» Extracted information
╔══
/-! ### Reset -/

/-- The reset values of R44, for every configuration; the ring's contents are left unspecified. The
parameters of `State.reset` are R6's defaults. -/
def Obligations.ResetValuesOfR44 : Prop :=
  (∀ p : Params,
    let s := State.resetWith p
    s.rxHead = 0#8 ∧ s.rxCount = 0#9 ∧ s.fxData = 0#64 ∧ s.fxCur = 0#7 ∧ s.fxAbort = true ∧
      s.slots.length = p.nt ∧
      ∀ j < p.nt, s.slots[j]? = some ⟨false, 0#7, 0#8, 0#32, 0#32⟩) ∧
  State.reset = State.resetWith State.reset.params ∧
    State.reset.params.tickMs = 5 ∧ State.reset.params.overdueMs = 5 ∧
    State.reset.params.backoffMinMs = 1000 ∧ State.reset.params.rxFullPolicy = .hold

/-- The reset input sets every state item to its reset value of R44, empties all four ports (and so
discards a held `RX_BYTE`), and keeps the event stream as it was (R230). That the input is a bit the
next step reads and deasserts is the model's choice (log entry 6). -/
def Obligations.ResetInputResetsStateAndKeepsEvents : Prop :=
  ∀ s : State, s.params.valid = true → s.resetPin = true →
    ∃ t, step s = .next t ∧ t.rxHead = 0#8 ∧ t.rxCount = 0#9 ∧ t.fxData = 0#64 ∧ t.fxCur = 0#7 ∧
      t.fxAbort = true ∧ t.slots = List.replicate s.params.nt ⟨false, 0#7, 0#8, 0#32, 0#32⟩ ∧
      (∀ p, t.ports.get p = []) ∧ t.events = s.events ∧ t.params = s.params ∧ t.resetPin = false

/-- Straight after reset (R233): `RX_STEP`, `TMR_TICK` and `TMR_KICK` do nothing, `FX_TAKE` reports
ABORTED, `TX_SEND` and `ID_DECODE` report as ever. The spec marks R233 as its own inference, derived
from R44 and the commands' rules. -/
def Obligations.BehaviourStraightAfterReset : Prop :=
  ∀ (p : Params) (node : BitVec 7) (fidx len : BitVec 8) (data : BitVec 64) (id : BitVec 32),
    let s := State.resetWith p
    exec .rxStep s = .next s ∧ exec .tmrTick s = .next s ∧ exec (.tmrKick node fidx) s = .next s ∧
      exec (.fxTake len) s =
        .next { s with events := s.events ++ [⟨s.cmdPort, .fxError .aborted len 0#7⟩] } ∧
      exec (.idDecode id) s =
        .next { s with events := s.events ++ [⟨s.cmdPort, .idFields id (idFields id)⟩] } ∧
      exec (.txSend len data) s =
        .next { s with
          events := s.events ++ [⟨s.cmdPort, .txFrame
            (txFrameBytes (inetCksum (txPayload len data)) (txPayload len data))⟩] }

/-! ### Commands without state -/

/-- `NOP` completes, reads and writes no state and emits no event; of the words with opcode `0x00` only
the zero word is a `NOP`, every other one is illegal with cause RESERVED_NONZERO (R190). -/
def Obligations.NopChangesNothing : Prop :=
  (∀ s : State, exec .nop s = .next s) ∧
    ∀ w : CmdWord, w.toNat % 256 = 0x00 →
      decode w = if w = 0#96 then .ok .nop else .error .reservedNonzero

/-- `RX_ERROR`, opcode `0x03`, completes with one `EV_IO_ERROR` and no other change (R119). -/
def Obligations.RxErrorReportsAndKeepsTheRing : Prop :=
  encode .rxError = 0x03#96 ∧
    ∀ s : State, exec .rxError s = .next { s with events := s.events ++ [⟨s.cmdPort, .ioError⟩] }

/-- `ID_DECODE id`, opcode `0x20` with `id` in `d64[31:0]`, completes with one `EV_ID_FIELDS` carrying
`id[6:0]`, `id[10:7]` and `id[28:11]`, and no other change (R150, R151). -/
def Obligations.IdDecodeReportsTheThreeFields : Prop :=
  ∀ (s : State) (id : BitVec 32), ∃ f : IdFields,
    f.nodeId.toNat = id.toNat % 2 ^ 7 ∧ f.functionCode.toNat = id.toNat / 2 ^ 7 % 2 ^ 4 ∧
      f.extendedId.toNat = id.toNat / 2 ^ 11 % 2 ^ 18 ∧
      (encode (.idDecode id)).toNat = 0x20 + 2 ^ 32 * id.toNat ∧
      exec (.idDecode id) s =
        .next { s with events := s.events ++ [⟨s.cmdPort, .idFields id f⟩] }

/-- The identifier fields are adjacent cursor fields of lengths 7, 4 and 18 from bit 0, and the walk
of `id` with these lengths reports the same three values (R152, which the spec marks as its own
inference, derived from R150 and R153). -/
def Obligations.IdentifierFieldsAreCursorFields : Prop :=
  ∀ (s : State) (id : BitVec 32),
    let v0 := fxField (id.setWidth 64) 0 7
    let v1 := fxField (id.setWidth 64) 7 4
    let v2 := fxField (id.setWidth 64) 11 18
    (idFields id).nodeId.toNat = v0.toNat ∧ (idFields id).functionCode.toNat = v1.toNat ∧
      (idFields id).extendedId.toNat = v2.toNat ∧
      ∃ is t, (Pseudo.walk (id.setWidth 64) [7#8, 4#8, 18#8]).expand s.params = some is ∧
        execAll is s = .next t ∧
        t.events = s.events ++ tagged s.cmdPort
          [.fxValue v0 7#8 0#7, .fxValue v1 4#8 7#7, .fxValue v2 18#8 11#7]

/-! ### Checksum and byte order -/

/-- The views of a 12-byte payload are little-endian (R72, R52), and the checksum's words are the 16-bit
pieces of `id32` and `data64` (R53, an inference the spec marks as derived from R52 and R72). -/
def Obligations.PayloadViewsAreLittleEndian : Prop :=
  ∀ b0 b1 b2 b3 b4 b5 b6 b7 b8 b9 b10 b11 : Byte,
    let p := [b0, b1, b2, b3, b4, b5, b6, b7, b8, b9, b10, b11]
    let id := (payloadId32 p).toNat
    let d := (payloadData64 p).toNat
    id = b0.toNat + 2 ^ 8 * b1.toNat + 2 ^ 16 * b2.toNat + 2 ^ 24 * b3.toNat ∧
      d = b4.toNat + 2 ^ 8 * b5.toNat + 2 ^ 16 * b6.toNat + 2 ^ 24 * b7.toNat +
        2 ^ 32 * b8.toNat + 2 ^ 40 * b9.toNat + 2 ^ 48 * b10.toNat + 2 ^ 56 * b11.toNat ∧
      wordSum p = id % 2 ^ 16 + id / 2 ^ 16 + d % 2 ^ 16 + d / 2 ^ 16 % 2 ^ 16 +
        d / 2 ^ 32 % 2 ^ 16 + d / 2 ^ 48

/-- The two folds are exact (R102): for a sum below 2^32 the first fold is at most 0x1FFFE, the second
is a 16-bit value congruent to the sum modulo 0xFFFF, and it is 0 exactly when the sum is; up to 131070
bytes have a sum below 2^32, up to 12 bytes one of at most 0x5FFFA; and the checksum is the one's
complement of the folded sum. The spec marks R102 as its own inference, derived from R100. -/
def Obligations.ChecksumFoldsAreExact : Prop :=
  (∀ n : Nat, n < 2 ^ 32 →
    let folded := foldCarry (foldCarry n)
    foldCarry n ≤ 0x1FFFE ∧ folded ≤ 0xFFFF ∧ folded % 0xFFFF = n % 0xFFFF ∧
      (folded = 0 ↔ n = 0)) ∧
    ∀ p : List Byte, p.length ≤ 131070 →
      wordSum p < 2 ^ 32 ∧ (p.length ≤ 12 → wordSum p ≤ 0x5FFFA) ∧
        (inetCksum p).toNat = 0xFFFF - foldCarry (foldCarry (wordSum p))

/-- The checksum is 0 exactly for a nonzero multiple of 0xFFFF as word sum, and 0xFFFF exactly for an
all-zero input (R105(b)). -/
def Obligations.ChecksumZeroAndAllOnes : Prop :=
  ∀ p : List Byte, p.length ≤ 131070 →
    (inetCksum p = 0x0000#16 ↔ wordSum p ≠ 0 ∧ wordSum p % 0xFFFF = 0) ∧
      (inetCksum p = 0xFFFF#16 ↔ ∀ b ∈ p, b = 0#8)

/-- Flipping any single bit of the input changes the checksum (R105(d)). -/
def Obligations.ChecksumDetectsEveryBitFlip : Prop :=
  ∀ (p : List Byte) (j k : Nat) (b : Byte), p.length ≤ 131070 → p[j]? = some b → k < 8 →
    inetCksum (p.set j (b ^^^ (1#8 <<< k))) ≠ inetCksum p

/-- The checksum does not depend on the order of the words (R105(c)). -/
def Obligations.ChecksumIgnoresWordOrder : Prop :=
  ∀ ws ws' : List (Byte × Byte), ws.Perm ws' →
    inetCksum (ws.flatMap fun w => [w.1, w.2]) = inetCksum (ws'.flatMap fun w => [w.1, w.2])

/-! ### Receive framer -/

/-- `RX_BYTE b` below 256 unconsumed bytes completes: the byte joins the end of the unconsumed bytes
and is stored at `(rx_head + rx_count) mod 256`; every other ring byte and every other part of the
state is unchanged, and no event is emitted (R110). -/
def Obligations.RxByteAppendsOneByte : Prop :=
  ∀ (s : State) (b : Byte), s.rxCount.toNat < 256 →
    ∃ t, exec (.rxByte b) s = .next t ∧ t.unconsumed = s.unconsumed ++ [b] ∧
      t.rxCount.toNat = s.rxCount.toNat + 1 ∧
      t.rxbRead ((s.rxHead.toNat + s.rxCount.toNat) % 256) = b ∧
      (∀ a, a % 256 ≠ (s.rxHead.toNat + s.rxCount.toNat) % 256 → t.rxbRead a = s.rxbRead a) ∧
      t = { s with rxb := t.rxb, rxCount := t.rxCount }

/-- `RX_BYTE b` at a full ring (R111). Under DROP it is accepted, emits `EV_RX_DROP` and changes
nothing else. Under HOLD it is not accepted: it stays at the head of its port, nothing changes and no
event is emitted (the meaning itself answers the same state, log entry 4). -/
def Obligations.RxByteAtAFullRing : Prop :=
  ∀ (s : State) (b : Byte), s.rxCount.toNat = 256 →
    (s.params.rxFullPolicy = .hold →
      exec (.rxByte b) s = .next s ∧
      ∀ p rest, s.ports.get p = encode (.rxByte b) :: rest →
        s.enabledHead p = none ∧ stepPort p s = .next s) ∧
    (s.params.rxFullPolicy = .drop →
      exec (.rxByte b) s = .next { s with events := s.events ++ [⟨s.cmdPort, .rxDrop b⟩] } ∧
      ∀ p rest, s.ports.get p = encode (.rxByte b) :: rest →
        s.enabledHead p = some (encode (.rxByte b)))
╚══
╔══
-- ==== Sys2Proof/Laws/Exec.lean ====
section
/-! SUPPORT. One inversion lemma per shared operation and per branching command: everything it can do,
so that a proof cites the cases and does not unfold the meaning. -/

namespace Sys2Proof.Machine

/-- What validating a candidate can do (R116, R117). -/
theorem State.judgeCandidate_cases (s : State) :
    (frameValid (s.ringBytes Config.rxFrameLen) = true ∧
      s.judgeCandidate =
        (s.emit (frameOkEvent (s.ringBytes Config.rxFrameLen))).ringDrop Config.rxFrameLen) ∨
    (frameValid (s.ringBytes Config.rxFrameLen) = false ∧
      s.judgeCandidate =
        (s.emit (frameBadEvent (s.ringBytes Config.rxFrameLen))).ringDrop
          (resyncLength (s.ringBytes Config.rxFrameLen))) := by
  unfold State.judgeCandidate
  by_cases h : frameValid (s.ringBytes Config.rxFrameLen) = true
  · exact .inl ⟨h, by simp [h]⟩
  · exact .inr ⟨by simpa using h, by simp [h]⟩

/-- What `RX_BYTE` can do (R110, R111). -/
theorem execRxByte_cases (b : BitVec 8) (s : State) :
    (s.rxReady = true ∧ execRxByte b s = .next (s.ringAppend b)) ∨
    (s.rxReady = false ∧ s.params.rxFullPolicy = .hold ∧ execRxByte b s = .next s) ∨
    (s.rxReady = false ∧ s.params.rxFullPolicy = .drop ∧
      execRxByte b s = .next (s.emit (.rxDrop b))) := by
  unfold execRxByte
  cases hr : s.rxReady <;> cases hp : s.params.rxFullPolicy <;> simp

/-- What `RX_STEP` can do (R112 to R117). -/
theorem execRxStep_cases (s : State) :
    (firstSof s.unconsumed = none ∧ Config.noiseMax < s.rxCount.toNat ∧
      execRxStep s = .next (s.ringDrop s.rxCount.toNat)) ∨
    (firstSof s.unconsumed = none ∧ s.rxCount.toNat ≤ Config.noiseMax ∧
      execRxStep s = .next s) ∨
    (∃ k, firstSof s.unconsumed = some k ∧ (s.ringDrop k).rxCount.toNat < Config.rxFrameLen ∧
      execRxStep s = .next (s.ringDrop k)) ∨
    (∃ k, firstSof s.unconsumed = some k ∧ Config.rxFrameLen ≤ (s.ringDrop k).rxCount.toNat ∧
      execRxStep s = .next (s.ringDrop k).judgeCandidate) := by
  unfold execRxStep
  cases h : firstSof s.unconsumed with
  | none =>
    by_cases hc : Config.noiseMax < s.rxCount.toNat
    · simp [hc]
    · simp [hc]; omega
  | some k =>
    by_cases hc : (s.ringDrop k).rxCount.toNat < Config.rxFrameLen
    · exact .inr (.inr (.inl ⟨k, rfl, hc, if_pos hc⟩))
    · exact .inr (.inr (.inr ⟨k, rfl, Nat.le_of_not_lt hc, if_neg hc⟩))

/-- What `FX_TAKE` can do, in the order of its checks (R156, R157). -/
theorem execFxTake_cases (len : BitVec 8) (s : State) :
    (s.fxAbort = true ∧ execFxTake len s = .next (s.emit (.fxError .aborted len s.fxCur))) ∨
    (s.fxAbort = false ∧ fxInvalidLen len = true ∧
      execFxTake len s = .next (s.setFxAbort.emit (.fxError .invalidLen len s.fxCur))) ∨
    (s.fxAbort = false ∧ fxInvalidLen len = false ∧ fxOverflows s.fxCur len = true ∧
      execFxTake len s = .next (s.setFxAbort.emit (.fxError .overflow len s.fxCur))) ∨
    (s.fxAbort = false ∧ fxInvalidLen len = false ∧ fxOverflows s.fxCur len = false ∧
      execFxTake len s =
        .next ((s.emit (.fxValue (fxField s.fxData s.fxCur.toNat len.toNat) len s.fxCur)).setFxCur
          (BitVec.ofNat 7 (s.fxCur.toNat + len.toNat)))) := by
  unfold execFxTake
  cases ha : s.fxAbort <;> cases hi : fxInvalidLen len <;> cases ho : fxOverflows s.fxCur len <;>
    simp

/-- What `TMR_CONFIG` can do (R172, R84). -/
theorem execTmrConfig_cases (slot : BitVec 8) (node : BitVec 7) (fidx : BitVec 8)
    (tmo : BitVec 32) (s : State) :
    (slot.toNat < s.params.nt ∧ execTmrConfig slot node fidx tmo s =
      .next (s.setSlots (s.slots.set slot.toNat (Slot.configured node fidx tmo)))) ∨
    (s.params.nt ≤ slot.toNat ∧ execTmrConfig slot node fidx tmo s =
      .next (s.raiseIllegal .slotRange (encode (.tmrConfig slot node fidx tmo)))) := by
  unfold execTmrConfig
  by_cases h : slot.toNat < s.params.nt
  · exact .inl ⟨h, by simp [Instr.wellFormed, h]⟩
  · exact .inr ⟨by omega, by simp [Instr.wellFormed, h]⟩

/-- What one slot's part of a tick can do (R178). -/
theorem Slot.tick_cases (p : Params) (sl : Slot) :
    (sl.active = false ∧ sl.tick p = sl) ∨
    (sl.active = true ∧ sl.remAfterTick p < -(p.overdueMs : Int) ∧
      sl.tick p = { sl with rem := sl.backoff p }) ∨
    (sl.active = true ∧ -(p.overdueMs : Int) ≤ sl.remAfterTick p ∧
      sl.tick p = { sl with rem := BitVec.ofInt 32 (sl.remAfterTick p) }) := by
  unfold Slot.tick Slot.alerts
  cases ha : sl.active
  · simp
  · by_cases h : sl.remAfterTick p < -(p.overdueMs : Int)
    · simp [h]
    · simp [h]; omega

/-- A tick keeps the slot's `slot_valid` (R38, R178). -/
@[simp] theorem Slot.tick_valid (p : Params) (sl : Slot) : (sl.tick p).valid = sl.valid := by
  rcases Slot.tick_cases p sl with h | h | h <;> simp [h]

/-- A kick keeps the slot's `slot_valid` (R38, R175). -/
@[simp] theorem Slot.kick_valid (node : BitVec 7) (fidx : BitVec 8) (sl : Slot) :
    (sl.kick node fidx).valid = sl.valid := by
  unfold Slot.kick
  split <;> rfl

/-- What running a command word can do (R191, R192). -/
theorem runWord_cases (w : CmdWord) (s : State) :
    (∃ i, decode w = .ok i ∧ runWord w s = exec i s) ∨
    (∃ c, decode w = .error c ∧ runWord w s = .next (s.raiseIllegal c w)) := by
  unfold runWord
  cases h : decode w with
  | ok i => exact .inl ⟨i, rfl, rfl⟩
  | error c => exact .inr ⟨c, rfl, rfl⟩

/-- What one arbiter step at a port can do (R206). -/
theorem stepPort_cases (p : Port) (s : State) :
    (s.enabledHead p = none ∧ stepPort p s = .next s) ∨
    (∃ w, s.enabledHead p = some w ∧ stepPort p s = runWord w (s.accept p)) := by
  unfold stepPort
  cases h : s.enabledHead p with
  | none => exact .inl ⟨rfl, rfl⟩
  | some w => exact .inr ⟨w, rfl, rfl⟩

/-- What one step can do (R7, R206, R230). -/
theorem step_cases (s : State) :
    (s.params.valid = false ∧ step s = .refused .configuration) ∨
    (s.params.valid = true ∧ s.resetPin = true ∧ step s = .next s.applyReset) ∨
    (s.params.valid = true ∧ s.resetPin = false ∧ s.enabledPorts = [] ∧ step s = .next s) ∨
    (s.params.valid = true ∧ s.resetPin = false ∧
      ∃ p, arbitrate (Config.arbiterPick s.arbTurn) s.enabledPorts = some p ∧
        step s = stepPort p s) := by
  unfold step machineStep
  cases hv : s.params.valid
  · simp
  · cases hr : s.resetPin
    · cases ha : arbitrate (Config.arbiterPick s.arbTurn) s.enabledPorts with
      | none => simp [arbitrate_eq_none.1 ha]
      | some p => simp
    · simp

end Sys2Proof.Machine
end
╚══
╔══
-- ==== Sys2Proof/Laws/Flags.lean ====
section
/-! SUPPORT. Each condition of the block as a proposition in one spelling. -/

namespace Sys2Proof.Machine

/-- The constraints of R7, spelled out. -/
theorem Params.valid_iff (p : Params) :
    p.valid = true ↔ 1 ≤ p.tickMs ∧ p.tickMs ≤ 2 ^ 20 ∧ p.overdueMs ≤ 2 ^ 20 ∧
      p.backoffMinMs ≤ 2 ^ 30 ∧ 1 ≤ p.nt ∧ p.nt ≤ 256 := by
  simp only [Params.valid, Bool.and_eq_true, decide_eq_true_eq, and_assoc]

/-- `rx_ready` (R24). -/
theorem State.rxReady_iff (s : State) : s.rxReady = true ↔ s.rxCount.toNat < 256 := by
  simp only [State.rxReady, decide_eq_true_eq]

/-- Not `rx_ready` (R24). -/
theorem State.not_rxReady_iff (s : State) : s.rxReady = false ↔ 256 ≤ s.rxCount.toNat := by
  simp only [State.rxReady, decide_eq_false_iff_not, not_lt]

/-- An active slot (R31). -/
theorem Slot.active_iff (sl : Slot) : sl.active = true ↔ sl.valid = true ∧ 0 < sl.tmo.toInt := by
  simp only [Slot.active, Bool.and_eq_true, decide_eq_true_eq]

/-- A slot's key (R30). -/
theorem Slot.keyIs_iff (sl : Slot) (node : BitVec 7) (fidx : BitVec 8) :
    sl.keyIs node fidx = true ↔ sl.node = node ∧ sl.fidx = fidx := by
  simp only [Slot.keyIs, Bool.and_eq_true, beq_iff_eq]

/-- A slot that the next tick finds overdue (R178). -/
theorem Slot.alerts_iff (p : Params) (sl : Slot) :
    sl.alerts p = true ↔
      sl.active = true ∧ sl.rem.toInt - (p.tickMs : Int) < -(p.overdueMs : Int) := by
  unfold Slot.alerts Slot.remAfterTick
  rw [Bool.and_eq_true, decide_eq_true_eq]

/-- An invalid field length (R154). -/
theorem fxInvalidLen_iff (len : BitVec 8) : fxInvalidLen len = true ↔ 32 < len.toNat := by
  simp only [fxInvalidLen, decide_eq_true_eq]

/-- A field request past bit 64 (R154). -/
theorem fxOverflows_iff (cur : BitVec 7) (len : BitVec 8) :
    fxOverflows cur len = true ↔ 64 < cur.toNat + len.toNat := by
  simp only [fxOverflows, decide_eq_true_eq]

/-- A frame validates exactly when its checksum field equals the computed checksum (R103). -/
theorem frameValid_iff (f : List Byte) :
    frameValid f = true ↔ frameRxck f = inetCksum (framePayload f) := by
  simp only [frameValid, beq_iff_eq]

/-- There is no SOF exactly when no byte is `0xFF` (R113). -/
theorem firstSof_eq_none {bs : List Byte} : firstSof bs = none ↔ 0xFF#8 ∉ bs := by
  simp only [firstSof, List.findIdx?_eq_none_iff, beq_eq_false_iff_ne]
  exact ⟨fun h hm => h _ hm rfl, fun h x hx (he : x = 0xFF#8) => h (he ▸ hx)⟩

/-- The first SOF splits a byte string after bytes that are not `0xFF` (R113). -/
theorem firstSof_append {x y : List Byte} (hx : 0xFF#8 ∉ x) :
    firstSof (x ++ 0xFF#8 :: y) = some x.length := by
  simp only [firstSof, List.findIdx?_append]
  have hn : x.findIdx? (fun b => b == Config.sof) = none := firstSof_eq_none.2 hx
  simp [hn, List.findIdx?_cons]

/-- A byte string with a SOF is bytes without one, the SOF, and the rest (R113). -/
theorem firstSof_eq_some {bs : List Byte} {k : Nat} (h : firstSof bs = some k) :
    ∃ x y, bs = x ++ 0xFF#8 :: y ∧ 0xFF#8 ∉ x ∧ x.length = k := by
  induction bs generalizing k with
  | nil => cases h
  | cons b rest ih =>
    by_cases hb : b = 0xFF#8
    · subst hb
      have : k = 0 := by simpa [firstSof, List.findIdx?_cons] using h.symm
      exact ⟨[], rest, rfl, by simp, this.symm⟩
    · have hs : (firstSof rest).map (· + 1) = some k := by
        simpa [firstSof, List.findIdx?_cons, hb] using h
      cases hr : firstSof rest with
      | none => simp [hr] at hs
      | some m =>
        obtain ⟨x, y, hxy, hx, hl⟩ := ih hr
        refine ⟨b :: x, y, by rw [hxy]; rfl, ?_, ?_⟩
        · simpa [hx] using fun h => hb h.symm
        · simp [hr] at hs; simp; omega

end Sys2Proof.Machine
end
╚══
» What is required
This exercise requires the lines of the entries containing the string "wellFormed".

» Your response
  · exact .inl ⟨h, by simp [Instr.wellFormed, h]⟩
  · exact .inr ⟨by omega, by simp [Instr.wellFormed, h]⟩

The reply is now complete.